Recent studies have suggested that in most of inflammatory and autoimmune diseases, the activation of GITR-GITRL pathway promotes leucocyte extravasation, increases T lymphocyte activation, and partially reverses the immunosuppressive function of Treg [2628]. Several lines of evidence support the notion that the insufficiency or dysfunction of Treg may contribute to the breakdown of immune tolerance, leading to the procession of autoimmune diseases along with the interruption of immune homeostasis [2931]. Since previous studies have reported that the numbers of Treg are positively correlated with higher grade of infiltration at the salivary glands in pSS [32], we speculate that GITR/GITRL activation may participate in pSS pathogenesis by inhibiting Treg immunosuppressive activity and increasing T lymphocyte activation.
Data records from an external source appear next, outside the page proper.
-- ==== Sys2Proof/Safety.lean ====
section
/-! DEFINITION. The terms claims are stated in: the invariants of spec/10_state.md R28 and R29, what a well-formed
identifier is, and runs. -/

namespace Sys2Proof.Machine

/-- A well-formed identifier (R29, R104): version 1, and byte 11 the checksum of bytes 0 to 10. -/
def WellFormedId (cfg : Config) (v : Data) : Prop :=
  versionOf v = Config.version ∧ checksumOf v = checksum cfg v

/-- R28: with the identity captured, `S.IDR[31:8] = S.WID`; before, `S.IDR` and `S.WID` are zero. -/
structure State.IdentityInv (s : State) : Prop where
  captured : s.widv = true → workerOf s.idr = s.wid
  uncaptured : s.widv = false → s.idr = 0#96 ∧ s.wid = 0#24

/-- While the reset line is asserted the state elements hold the values of R170. -/
def State.ResetHeld (s : State) : Prop :=
  s.inReset = true → s.acc = s.cfg.crcInit ∧ s.wid = 0#24 ∧ s.widv = false ∧ s.idr = 0#96

/-- `S.IDR` holds zero, or the identity alone (SETWID and no PACK yet), or a well-formed identifier (R25, R29, R102). -/
def State.IdrShape (s : State) : Prop :=
  s.idr = 0#96 ∨ s.idr = withWorker 0#96 s.wid ∨ WellFormedId s.cfg s.idr

/-- The invariant of the block. -/
structure State.Inv (s : State) : Prop where
  identity : s.IdentityInv
  held : s.ResetHeld
  shape : s.IdrShape

/-- One step from `s` to `t`. -/
def Steps (s t : State) : Prop := step s = .next t

/-- The step out of `s` asserts reset. -/
def State.Resets (s : State) : Prop := s.inputs.head? = some (.resetLine true)

/-- Runs: from `s` to `t` in any number of steps. -/
inductive Reaches : State → State → Prop where
  | refl (s : State) : Reaches s s
  | tail {s t u : State} (run : Reaches s t) (last : Steps t u) : Reaches s u

/-- Runs inside one reset-to-reset interval: from `s` to `t`, no step of it asserting reset. -/
inductive ReachesWithoutReset : State → State → Prop where
  | refl (s : State) : ReachesWithoutReset s s
  | tail {s t u : State} (run : ReachesWithoutReset s t) (noReset : ¬ t.Resets) (last : Steps t u) :
      ReachesWithoutReset s u

/-- The step out of `s` executes a SETWID: one is at the port, outside reset. -/
def State.ExecutesSetwid (s : State) : Prop :=
  s.inReset = false ∧ ∃ c rest w, s.inputs = .command c :: rest ∧ decode c.cmd = .command (.setwid w)

/-- Runs in which no SETWID is executed: from `s` to `t`, any other command, reset or waiting. -/
inductive ReachesWithoutSetwid : State → State → Prop where
  | refl (s : State) : ReachesWithoutSetwid s s
  | tail {s t u : State} (run : ReachesWithoutSetwid s t) (noSetwid : ¬ t.ExecutesSetwid) (last : Steps t u) :
      ReachesWithoutSetwid s u

/-- The response a command's execution returned (R26): the newest one of the next state. -/
def answerOf : Host.Outcome State Fault Refusal → Option Response
  | .next t => t.responses.head?
  | .fault _ => none
  | .refused _ => none

/-- The response `r` to the command at the port, and nothing else: what a command that writes no state leaves. -/
def State.answered (s : State) (r : Response) : State :=
  { s with inputs := s.inputs.tail, responses := r :: s.responses }

/-- `k` steps of the block, each of which must give a next state. -/
def stepMany : Nat → State → Option State
  | 0, s => some s
  | k + 1, s =>
    match step s with
    | .next t => stepMany k t
    | .fault _ => none
    | .refused _ => none

end Sys2Proof.Machine
end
It has been reported that signaling downstream of GITR/GITRL pathway results in the activation of NF-κB as well as the members of the MAPK pathway including p38, JNK, and ERK [1, 3, 33], which in turn enhances T cell survival by upregulating IL-2Ra, IL-2, and IFN-γ [3]. Further studies are warranted to investigate how GITR/GITRL pathway modulates the homeostatic regulation of Treg/Th17 cells during the pathogenesis of autoimmune diseases.
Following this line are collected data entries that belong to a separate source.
-- ==== Sys2Proof/Laws/Checksum.lean ====
section
/-! SUPPORT. What the table and the CRC function do, cited instead of unfolding them: the table is linear over XOR in
its index, and the CRC register is a fold over the bytes. -/

namespace Sys2Proof.Machine

/-- The one round of the configured form of the table (R80, R81). -/
def tableRound (cfg : Config) : Byte → Byte :=
  if cfg.crcReflect then tableRoundLsb cfg.crcPoly else tableRoundMsb cfg.crcPoly

theorem tableEntry_eq_rounds (cfg : Config) (i : Byte) :
    tableEntry cfg i = repeatRounds (tableRound cfg) 8 i := by
  unfold tableEntry tableRound
  split <;> rfl

theorem xor_poly_right (a b p : Byte) : (a ^^^ b) ^^^ p = a ^^^ (b ^^^ p) := BitVec.xor_assoc a b p

theorem xor_poly_left (a b p : Byte) : (a ^^^ b) ^^^ p = (a ^^^ p) ^^^ b := by ac_rfl

theorem xor_poly_both (a b p : Byte) : a ^^^ b = (a ^^^ p) ^^^ (b ^^^ p) := by
  rw [show (a ^^^ p) ^^^ (b ^^^ p) = (a ^^^ b) ^^^ (p ^^^ p) by ac_rfl, BitVec.xor_self, BitVec.xor_zero]

theorem tableRoundMsb_xor (p a b : Byte) :
    tableRoundMsb p (a ^^^ b) = tableRoundMsb p a ^^^ tableRoundMsb p b := by
  have hs : (a ^^^ b) <<< 1 = (a <<< 1) ^^^ (b <<< 1) := BitVec.shiftLeft_xor_distrib a b 1
  unfold tableRoundMsb
  rw [BitVec.getLsbD_xor, hs]
  cases a.getLsbD 7 <;> cases b.getLsbD 7 <;>
    simp only [if_true, if_false, Bool.xor_true, Bool.not_true, Bool.not_false, Bool.xor_false, Bool.false_eq_true]
  · exact xor_poly_right _ _ _
  · exact xor_poly_left _ _ _
  · exact xor_poly_both _ _ _

theorem tableRoundLsb_xor (p a b : Byte) :
    tableRoundLsb p (a ^^^ b) = tableRoundLsb p a ^^^ tableRoundLsb p b := by
  have hs : (a ^^^ b) >>> 1 = (a >>> 1) ^^^ (b >>> 1) := BitVec.ushiftRight_xor_distrib a b 1
  unfold tableRoundLsb
  rw [BitVec.getLsbD_xor, hs]
  cases a.getLsbD 0 <;> cases b.getLsbD 0 <;>
    simp only [if_true, if_false, Bool.xor_true, Bool.not_true, Bool.not_false, Bool.xor_false, Bool.false_eq_true]
  · exact xor_poly_right _ _ _
  · exact xor_poly_left _ _ _
  · exact xor_poly_both _ _ _

theorem tableRound_xor (cfg : Config) (a b : Byte) :
    tableRound cfg (a ^^^ b) = tableRound cfg a ^^^ tableRound cfg b := by
  unfold tableRound
  split
  · exact tableRoundLsb_xor _ _ _
  · exact tableRoundMsb_xor _ _ _

theorem repeatRounds_xor (f : Byte → Byte) (hf : ∀ a b, f (a ^^^ b) = f a ^^^ f b) (k : Nat) :
    ∀ a b, repeatRounds f k (a ^^^ b) = repeatRounds f k a ^^^ repeatRounds f k b := by
  induction k with
  | zero => intro a b; rfl
  | succ k ih => intro a b; simp only [repeatRounds, hf, ih]

/-- The table is linear over XOR in its index, in both forms (R80, R81). -/
theorem tableEntry_xor (cfg : Config) (a b : Byte) :
    tableEntry cfg (a ^^^ b) = tableEntry cfg a ^^^ tableEntry cfg b := by
  simp only [tableEntry_eq_rounds, repeatRounds_xor _ (tableRound_xor cfg)]

/-- Entry 0 is `0x00` for every parameter. -/
theorem tableEntry_zero (cfg : Config) : tableEntry cfg 0x00#8 = 0x00#8 := by
  have h := tableEntry_xor cfg 0x00#8 0x00#8
  simpa using h

/-- A table entry depends on `CRC_POLY` and `CRC_REFLECT` alone (R21). -/
theorem tableEntry_congr {c c' : Config} (hp : c.crcPoly = c'.crcPoly) (hr : c.crcReflect = c'.crcReflect) (i : Byte) :
    tableEntry c i = tableEntry c' i := by
  simp [tableEntry, hp, hr]

@[simp] theorem crcRegister_nil (cfg : Config) (c : Byte) : crcRegister cfg c [] = c := rfl

@[simp] theorem crcRegister_cons (cfg : Config) (c b : Byte) (bs : List Byte) :
    crcRegister cfg c (b :: bs) = crcRegister cfg (tableEntry cfg (c ^^^ b)) bs := rfl

theorem crcRegister_append (cfg : Config) (bs cs : List Byte) :
    ∀ c, crcRegister cfg c (bs ++ cs) = crcRegister cfg (crcRegister cfg c bs) cs := by
  induction bs with
  | nil => intro c; rfl
  | cons b bs ih => intro c; simp [ih]

/-- Two registers that start apart stay apart by the linear part alone: the bytes fed cancel. -/
theorem crcRegister_xor (cfg : Config) (bs : List Byte) :
    ∀ c d, crcRegister cfg (c ^^^ d) bs
      = crcRegister cfg c bs ^^^ repeatRounds (tableEntry cfg) bs.length d := by
  induction bs with
  | nil => intro c d; rfl
  | cons b bs ih =>
    intro c d
    have h : c ^^^ d ^^^ b = (c ^^^ b) ^^^ d := by ac_rfl
    simp only [crcRegister_cons, h, tableEntry_xor, ih, List.length_cons, repeatRounds]

theorem crcFinish_inj {cfg : Config} {a b : Byte} : crcFinish cfg a = crcFinish cfg b ↔ a = b := by
  simp [crcFinish]

end Sys2Proof.Machine
end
In this study, we have demonstrated a close correlation of serum elevated GITRL and sGITR with the increased degree of lymphocytic infiltration in patients with pSS. Moreover, GITR and GITRL were readily detected in the lymphocytic foci and periductal areas of the LSGs. In contrast, the LSGs of healthy control subjects did not express GITR or GITRL. Moreover, we have further detected a sharp decrease of the stimulated salivary flow in the pSS patients with glandular cells positively stained for GITRL (data not shown). Our findings suggest that GITR and GITRL may play an important role in the sialadenitis suffered by patients with pSS. In addition, our investigations have revealed a close correlation of circulating sGITR and GITRL levels with the disease activity and severity in pSS patients. Our data have clearly shown that serum levels of sGITR and GITRL positively correlate with ESR and IgG, and exhibit elevation in the groups with extra-glandular manifestations as well as abnormal laboratory parameters such as ANA, CRP, IgM, IgA, and WBC. We provide new evidence indicating involvement of GITR/GITRL overactivation in the disease pathophysiology of pSS, which may serve as a new biomarker to assess the disease activity and severity of pSS.

5. Conclusion

Our findings indicate the possible involvement of GITR-GITRL pathway in the pathogenesis of pSS. Further investigations on the systemic and localized effects of GITR and GITRL in pSS may facilitate the development of targeting this molecule pathway for the treatment of pSS.

Conflict of Interests

The authors declare that they have no financial and personal relationships with other people or organizations that can inappropriately influence their work, and there is no professional or other personal interest of any product, service and/or company that influence them.

Acknowledgments

This work was supported by the National Natural Science Foundation of China (NSFC no. 30701129, NSFC no. 30901332, NSFC no. 81172845, NSFC no. 81273294), the Natural Science Foundation of Jiangsu Province (no. BK2011851, no. BK2012875), the National “Eleven, Five” Science and Technology Support Program (no. 2008BAI59B03), and a Project Funded by the Priority Academic Program Development of Jiangsu Higher Education Institutions (PAPD).